» **Work order**
Please copy the data shown below, word for word.

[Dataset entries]
━━━━━━━━━━━━━━━━

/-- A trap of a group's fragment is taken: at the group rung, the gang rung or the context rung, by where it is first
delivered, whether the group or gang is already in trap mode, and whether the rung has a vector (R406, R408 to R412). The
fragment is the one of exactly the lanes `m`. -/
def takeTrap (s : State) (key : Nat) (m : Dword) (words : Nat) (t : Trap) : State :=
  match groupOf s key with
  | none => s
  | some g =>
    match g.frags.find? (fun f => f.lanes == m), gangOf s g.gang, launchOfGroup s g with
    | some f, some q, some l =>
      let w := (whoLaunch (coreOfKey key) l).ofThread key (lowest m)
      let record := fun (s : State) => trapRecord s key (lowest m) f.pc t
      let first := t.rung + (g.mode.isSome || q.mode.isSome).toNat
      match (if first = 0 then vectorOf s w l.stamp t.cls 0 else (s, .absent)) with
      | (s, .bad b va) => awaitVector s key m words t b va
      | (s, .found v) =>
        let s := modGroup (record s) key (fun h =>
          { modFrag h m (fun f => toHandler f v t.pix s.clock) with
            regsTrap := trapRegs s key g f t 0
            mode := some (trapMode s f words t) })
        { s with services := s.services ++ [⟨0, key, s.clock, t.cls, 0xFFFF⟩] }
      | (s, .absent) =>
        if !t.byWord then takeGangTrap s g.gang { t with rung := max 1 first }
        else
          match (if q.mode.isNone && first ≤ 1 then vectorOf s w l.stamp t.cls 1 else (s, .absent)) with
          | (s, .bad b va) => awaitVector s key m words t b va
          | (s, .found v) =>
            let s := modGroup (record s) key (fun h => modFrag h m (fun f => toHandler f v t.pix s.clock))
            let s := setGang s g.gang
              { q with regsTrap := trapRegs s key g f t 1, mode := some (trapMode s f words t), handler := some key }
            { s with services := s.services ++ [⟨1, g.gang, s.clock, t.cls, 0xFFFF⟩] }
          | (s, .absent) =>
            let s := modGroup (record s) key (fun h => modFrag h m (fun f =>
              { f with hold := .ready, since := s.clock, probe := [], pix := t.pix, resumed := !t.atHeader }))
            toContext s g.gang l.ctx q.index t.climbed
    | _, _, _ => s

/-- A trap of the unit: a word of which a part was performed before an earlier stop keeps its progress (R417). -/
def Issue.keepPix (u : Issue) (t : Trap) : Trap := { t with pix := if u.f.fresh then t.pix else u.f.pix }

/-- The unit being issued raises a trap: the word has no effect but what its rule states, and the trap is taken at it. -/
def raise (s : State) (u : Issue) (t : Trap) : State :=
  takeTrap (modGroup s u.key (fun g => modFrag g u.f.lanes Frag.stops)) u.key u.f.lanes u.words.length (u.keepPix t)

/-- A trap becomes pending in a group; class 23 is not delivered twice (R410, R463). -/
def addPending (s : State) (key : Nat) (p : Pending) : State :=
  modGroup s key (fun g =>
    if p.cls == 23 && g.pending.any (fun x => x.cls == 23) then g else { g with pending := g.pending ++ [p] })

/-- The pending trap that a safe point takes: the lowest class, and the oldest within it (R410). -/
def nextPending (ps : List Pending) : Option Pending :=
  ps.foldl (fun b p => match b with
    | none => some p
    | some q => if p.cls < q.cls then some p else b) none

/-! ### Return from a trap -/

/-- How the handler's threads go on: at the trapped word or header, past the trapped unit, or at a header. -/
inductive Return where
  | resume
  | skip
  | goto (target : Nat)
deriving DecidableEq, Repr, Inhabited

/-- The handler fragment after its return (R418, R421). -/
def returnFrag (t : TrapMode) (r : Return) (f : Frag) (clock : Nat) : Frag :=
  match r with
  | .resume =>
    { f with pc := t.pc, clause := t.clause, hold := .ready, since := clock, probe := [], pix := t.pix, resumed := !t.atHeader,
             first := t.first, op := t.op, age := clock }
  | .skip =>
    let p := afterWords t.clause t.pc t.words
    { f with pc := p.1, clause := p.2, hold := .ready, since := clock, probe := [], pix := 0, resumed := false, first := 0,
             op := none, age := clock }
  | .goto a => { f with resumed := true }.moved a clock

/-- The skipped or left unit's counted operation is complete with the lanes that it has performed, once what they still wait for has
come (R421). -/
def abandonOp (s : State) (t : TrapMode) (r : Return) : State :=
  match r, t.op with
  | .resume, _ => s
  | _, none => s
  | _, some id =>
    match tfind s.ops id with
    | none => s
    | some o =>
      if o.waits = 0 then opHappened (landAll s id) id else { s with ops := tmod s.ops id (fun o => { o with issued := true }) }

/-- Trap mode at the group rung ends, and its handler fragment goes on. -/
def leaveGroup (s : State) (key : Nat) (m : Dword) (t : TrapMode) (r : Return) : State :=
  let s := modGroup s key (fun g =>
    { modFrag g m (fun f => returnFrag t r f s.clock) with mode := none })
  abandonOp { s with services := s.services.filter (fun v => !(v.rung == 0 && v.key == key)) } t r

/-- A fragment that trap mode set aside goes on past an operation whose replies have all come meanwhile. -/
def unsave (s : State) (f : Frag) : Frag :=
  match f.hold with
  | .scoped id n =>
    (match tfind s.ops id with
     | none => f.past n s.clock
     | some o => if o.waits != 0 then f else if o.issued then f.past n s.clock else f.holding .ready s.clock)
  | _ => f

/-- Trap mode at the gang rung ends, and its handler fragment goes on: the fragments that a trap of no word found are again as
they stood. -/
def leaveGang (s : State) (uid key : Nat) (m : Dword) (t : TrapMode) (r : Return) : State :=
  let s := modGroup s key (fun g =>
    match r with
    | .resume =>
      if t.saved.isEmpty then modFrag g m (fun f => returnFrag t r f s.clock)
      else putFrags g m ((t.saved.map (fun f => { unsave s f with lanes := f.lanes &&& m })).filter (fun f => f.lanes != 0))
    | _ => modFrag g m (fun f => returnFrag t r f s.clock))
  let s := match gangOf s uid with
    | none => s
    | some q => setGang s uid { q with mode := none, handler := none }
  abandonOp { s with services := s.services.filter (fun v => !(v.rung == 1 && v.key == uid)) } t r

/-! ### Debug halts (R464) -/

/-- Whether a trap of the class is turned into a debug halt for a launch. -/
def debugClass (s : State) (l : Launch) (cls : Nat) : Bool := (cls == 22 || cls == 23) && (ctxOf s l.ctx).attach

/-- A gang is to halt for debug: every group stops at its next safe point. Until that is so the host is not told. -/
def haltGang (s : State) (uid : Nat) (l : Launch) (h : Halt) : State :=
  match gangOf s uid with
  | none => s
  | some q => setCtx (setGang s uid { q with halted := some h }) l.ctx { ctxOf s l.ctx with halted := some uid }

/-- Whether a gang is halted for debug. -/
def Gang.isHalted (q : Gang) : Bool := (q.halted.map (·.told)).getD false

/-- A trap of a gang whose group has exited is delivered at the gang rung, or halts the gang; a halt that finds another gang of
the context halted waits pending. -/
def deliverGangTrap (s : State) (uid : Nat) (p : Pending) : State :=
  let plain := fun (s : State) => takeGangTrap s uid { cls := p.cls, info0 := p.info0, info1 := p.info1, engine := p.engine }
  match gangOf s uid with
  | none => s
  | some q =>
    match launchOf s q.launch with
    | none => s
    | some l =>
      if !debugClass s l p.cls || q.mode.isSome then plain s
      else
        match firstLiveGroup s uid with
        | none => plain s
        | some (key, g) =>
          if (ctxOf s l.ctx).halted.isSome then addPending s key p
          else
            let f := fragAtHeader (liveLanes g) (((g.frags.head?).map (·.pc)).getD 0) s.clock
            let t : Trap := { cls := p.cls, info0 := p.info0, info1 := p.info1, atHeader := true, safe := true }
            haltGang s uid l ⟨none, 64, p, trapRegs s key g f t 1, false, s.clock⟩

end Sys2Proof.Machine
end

━━━━━━━━━━━━━━━━

» **Exercise solution**
/-- A trap of a group's fragment is taken: at the group rung, the gang rung or the context rung, by where it is first
delivered, whether the group or gang is already in trap mode, and whether the rung has a vector (R406, R408 to R412). The
fragment is the one of exactly the lanes `m`. -/
def takeTrap (s : State) (key : Nat) (m : Dword) (words : Nat) (t : Trap) : State :=
  match groupOf s key with
  | none => s
  | some g =>
    match g.frags.find? (fun f => f.lanes == m), gangOf s g.gang, launchOfGroup s g with
    | some f, some q, some l =>
      let w := (whoLaunch (coreOfKey key) l).ofThread key (lowest m)
      let record := fun (s : State) => trapRecord s key (lowest m) f.pc t
      let first := t.rung + (g.mode.isSome || q.mode.isSome).toNat
      match (if first = 0 then vectorOf s w l.stamp t.cls 0 else (s, .absent)) with
      | (s, .bad b va) => awaitVector s key m words t b va
      | (s, .found v) =>
        let s := modGroup (record s) key (fun h =>
          { modFrag h m (fun f => toHandler f v t.pix s.clock) with
            regsTrap := trapRegs s key g f t 0
            mode := some (trapMode s f words t) })
        { s with services := s.services ++ [⟨0, key, s.clock, t.cls, 0xFFFF⟩] }
      | (s, .absent) =>
        if !t.byWord then takeGangTrap s g.gang { t with rung := max 1 first }
        else
          match (if q.mode.isNone && first ≤ 1 then vectorOf s w l.stamp t.cls 1 else (s, .absent)) with
          | (s, .bad b va) => awaitVector s key m words t b va
          | (s, .found v) =>
            let s := modGroup (record s) key (fun h => modFrag h m (fun f => toHandler f v t.pix s.clock))
            let s := setGang s g.gang
              { q with regsTrap := trapRegs s key g f t 1, mode := some (trapMode s f words t), handler := some key }
            { s with services := s.services ++ [⟨1, g.gang, s.clock, t.cls, 0xFFFF⟩] }
          | (s, .absent) =>
            let s := modGroup (record s) key (fun h => modFrag h m (fun f =>
              { f with hold := .ready, since := s.clock, probe := [], pix := t.pix, resumed := !t.atHeader }))
            toContext s g.gang l.ctx q.index t.climbed
    | _, _, _ => s

/-- A trap of the unit: a word of which a part was performed before an earlier stop keeps its progress (R417). -/
def Issue.keepPix (u : Issue) (t : Trap) : Trap := { t with pix := if u.f.fresh then t.pix else u.f.pix }

/-- The unit being issued raises a trap: the word has no effect but what its rule states, and the trap is taken at it. -/
def raise (s : State) (u : Issue) (t : Trap) : State :=
  takeTrap (modGroup s u.key (fun g => modFrag g u.f.lanes Frag.stops)) u.key u.f.lanes u.words.length (u.keepPix t)

/-- A trap becomes pending in a group; class 23 is not delivered twice (R410, R463). -/
def addPending (s : State) (key : Nat) (p : Pending) : State :=
  modGroup s key (fun g =>
    if p.cls == 23 && g.pending.any (fun x => x.cls == 23) then g else { g with pending := g.pending ++ [p] })

/-- The pending trap that a safe point takes: the lowest class, and the oldest within it (R410). -/
def nextPending (ps : List Pending) : Option Pending :=
  ps.foldl (fun b p => match b with
    | none => some p
    | some q => if p.cls < q.cls then some p else b) none

/-! ### Return from a trap -/

/-- How the handler's threads go on: at the trapped word or header, past the trapped unit, or at a header. -/
inductive Return where
  | resume
  | skip
  | goto (target : Nat)
deriving DecidableEq, Repr, Inhabited

/-- The handler fragment after its return (R418, R421). -/
def returnFrag (t : TrapMode) (r : Return) (f : Frag) (clock : Nat) : Frag :=
  match r with
  | .resume =>
    { f with pc := t.pc, clause := t.clause, hold := .ready, since := clock, probe := [], pix := t.pix, resumed := !t.atHeader,
             first := t.first, op := t.op, age := clock }
  | .skip =>
    let p := afterWords t.clause t.pc t.words
    { f with pc := p.1, clause := p.2, hold := .ready, since := clock, probe := [], pix := 0, resumed := false, first := 0,
             op := none, age := clock }
  | .goto a => { f with resumed := true }.moved a clock

/-- The skipped or left unit's counted operation is complete with the lanes that it has performed, once what they still wait for has
come (R421). -/
def abandonOp (s : State) (t : TrapMode) (r : Return) : State :=
  match r, t.op with
  | .resume, _ => s
  | _, none => s
  | _, some id =>
    match tfind s.ops id with
    | none => s
    | some o =>
      if o.waits = 0 then opHappened (landAll s id) id else { s with ops := tmod s.ops id (fun o => { o with issued := true }) }

/-- Trap mode at the group rung ends, and its handler fragment goes on. -/
def leaveGroup (s : State) (key : Nat) (m : Dword) (t : TrapMode) (r : Return) : State :=
  let s := modGroup s key (fun g =>
    { modFrag g m (fun f => returnFrag t r f s.clock) with mode := none })
  abandonOp { s with services := s.services.filter (fun v => !(v.rung == 0 && v.key == key)) } t r

/-- A fragment that trap mode set aside goes on past an operation whose replies have all come meanwhile. -/
def unsave (s : State) (f : Frag) : Frag :=
  match f.hold with
  | .scoped id n =>
    (match tfind s.ops id with
     | none => f.past n s.clock
     | some o => if o.waits != 0 then f else if o.issued then f.past n s.clock else f.holding .ready s.clock)
  | _ => f

/-- Trap mode at the gang rung ends, and its handler fragment goes on: the fragments that a trap of no word found are again as
they stood. -/
def leaveGang (s : State) (uid key : Nat) (m : Dword) (t : TrapMode) (r : Return) : State :=
  let s := modGroup s key (fun g =>
    match r with
    | .resume =>
      if t.saved.isEmpty then modFrag g m (fun f => returnFrag t r f s.clock)
      else putFrags g m ((t.saved.map (fun f => { unsave s f with lanes := f.lanes &&& m })).filter (fun f => f.lanes != 0))
    | _ => modFrag g m (fun f => returnFrag t r f s.clock))
  let s := match gangOf s uid with
    | none => s
    | some q => setGang s uid { q with mode := none, handler := none }
  abandonOp { s with services := s.services.filter (fun v => !(v.rung == 1 && v.key == uid)) } t r

/-! ### Debug halts (R464) -/

/-- Whether a trap of the class is turned into a debug halt for a launch. -/
def debugClass (s : State) (l : Launch) (cls : Nat) : Bool := (cls == 22 || cls == 23) && (ctxOf s l.ctx).attach

/-- A gang is to halt for debug: every group stops at its next safe point. Until that is so the host is not told. -/
def haltGang (s : State) (uid : Nat) (l : Launch) (h : Halt) : State :=
  match gangOf s uid with
  | none => s
  | some q => setCtx (setGang s uid { q with halted := some h }) l.ctx { ctxOf s l.ctx with halted := some uid }

/-- Whether a gang is halted for debug. -/
def Gang.isHalted (q : Gang) : Bool := (q.halted.map (·.told)).getD false

/-- A trap of a gang whose group has exited is delivered at the gang rung, or halts the gang; a halt that finds another gang of
the context halted waits pending. -/
def deliverGangTrap (s : State) (uid : Nat) (p : Pending) : State :=
  let plain := fun (s : State) => takeGangTrap s uid { cls := p.cls, info0 := p.info0, info1 := p.info1, engine := p.engine }
  match gangOf s uid with
  | none => s
  | some q =>
    match launchOf s q.launch with
    | none => s
    | some l =>
      if !debugClass s l p.cls || q.mode.isSome then plain s
      else
        match firstLiveGroup s uid with
        | none => plain s
        | some (key, g) =>
          if (ctxOf s l.ctx).halted.isSome then addPending s key p
          else
            let f := fragAtHeader (liveLanes g) (((g.frags.head?).map (·.pc)).getD 0) s.clock
            let t : Trap := { cls := p.cls, info0 := p.info0, info1 := p.info1, atHeader := true, safe := true }
            haltGang s uid l ⟨none, 64, p, trapRegs s key g f t 1, false, s.clock⟩

end Sys2Proof.Machine
end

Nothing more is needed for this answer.